(Items from a dataset)

──────

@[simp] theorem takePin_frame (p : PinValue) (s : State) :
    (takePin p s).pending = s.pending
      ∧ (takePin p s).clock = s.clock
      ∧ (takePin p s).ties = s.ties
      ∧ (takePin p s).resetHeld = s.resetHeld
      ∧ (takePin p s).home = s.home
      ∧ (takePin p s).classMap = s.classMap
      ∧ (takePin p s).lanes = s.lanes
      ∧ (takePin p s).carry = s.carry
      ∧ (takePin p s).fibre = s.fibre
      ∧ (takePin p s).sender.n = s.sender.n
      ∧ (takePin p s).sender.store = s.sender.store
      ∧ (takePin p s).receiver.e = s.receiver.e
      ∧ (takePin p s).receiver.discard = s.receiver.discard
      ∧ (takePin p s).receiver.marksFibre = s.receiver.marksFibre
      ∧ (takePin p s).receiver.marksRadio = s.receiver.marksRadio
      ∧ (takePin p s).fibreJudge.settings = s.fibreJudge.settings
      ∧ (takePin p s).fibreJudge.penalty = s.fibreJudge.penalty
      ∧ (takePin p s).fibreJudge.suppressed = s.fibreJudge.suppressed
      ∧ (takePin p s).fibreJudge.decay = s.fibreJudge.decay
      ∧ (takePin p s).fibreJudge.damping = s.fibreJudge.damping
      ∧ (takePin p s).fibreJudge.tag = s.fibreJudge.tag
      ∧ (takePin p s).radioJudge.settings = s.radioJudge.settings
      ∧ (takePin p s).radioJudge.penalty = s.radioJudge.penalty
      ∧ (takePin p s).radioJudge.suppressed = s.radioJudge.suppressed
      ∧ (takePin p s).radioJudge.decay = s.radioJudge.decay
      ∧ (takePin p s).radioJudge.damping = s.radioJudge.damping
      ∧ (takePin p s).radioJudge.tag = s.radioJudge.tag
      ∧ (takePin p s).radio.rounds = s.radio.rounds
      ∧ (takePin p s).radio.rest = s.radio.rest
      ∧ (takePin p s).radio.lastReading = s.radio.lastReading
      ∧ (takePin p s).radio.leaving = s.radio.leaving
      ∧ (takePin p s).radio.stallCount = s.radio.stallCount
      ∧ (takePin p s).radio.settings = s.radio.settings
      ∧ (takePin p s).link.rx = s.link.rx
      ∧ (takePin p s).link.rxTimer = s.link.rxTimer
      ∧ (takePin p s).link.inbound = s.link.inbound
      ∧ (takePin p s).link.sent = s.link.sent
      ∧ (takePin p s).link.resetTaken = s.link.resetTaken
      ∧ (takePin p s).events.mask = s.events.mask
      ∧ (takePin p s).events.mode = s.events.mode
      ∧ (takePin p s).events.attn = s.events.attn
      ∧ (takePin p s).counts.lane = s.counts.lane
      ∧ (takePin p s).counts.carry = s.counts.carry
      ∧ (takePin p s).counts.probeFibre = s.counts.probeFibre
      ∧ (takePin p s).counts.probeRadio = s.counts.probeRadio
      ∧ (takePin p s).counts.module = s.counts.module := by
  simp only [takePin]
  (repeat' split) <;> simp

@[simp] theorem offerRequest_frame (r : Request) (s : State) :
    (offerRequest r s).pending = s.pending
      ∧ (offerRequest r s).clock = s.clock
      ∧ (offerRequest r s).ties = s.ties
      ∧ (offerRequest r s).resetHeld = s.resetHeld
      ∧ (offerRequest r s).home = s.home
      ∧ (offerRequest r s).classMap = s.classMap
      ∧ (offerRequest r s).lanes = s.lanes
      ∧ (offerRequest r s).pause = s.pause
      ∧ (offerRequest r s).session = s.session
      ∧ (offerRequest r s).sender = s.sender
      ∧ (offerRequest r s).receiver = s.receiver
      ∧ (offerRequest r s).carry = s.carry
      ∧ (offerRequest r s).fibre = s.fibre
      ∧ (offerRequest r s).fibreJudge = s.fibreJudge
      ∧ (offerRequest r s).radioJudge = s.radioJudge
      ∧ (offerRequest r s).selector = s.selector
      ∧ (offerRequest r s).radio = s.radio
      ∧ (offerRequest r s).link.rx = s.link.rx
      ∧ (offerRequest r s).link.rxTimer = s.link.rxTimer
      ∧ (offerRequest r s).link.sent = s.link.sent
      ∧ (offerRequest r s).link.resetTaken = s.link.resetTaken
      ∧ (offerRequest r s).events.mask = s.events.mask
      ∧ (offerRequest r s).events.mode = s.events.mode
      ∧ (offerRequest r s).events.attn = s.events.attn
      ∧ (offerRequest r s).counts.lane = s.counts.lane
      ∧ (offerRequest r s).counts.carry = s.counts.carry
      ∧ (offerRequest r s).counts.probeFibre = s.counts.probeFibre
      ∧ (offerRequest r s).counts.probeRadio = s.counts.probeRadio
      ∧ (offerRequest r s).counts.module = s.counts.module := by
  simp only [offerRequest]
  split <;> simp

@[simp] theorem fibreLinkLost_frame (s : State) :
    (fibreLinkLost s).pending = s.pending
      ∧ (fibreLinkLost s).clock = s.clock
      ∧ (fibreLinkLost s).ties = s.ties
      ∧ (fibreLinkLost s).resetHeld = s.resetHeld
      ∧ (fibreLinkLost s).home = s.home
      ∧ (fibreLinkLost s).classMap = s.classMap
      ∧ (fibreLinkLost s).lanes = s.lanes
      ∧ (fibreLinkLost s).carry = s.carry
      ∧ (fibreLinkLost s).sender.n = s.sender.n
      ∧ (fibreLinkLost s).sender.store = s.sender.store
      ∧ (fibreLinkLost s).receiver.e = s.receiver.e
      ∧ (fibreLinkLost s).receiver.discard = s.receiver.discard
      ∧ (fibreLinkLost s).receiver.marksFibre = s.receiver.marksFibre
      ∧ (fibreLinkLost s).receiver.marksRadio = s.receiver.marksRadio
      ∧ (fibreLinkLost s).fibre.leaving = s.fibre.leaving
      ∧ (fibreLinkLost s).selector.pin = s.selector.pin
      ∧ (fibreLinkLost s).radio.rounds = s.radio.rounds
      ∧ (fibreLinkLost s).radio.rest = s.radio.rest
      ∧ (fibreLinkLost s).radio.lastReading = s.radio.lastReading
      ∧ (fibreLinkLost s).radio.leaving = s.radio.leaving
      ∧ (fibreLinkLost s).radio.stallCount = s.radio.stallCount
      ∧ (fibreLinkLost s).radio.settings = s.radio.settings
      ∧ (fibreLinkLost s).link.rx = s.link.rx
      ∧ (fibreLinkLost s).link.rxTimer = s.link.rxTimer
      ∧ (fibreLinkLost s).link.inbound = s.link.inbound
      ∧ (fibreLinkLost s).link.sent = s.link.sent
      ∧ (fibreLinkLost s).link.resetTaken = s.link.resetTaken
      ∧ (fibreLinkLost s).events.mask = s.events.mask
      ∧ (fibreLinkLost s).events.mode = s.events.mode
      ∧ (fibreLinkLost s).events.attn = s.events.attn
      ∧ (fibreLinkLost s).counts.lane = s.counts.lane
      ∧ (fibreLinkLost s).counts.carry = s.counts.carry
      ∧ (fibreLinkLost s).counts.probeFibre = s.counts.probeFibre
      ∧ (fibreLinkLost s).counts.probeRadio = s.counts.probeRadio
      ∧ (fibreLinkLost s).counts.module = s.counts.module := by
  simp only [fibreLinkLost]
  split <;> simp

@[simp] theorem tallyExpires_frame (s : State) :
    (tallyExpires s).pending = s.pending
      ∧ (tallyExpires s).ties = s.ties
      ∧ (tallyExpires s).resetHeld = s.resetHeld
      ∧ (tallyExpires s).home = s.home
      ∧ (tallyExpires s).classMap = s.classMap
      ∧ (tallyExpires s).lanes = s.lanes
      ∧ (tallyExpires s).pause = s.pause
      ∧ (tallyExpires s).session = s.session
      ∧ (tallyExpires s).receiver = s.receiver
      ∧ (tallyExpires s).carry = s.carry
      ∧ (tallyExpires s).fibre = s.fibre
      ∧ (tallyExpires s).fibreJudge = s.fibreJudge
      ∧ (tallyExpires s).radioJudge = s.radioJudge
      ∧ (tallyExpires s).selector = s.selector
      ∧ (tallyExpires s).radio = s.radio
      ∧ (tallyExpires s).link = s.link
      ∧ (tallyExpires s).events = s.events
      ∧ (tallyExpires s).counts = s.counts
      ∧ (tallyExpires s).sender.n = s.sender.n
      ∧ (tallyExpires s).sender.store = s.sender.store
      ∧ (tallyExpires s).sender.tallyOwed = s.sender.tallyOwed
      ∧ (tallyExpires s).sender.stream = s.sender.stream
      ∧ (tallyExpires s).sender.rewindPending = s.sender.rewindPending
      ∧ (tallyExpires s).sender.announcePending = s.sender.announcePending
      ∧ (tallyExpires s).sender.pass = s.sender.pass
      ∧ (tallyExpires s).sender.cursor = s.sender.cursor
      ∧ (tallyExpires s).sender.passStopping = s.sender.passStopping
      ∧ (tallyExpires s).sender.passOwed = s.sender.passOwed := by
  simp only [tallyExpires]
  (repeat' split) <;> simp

──────

Restate word for word the entries above, starting at the line with "(fibreLinkLost s).receiver.e = s.receiver.e" and ending at the line with "(tallyExpires s).pending = s.pending", inclusive, and no others.

      ∧ (fibreLinkLost s).receiver.e = s.receiver.e
      ∧ (fibreLinkLost s).receiver.discard = s.receiver.discard
      ∧ (fibreLinkLost s).receiver.marksFibre = s.receiver.marksFibre
      ∧ (fibreLinkLost s).receiver.marksRadio = s.receiver.marksRadio
      ∧ (fibreLinkLost s).fibre.leaving = s.fibre.leaving
      ∧ (fibreLinkLost s).selector.pin = s.selector.pin
      ∧ (fibreLinkLost s).radio.rounds = s.radio.rounds
      ∧ (fibreLinkLost s).radio.rest = s.radio.rest
      ∧ (fibreLinkLost s).radio.lastReading = s.radio.lastReading
      ∧ (fibreLinkLost s).radio.leaving = s.radio.leaving
      ∧ (fibreLinkLost s).radio.stallCount = s.radio.stallCount
      ∧ (fibreLinkLost s).radio.settings = s.radio.settings
      ∧ (fibreLinkLost s).link.rx = s.link.rx
      ∧ (fibreLinkLost s).link.rxTimer = s.link.rxTimer
      ∧ (fibreLinkLost s).link.inbound = s.link.inbound
      ∧ (fibreLinkLost s).link.sent = s.link.sent
      ∧ (fibreLinkLost s).link.resetTaken = s.link.resetTaken
      ∧ (fibreLinkLost s).events.mask = s.events.mask
      ∧ (fibreLinkLost s).events.mode = s.events.mode
      ∧ (fibreLinkLost s).events.attn = s.events.attn
      ∧ (fibreLinkLost s).counts.lane = s.counts.lane
      ∧ (fibreLinkLost s).counts.carry = s.counts.carry
      ∧ (fibreLinkLost s).counts.probeFibre = s.counts.probeFibre
      ∧ (fibreLinkLost s).counts.probeRadio = s.counts.probeRadio
      ∧ (fibreLinkLost s).counts.module = s.counts.module := by
  simp only [fibreLinkLost]
  split <;> simp

@[simp] theorem tallyExpires_frame (s : State) :
    (tallyExpires s).pending = s.pending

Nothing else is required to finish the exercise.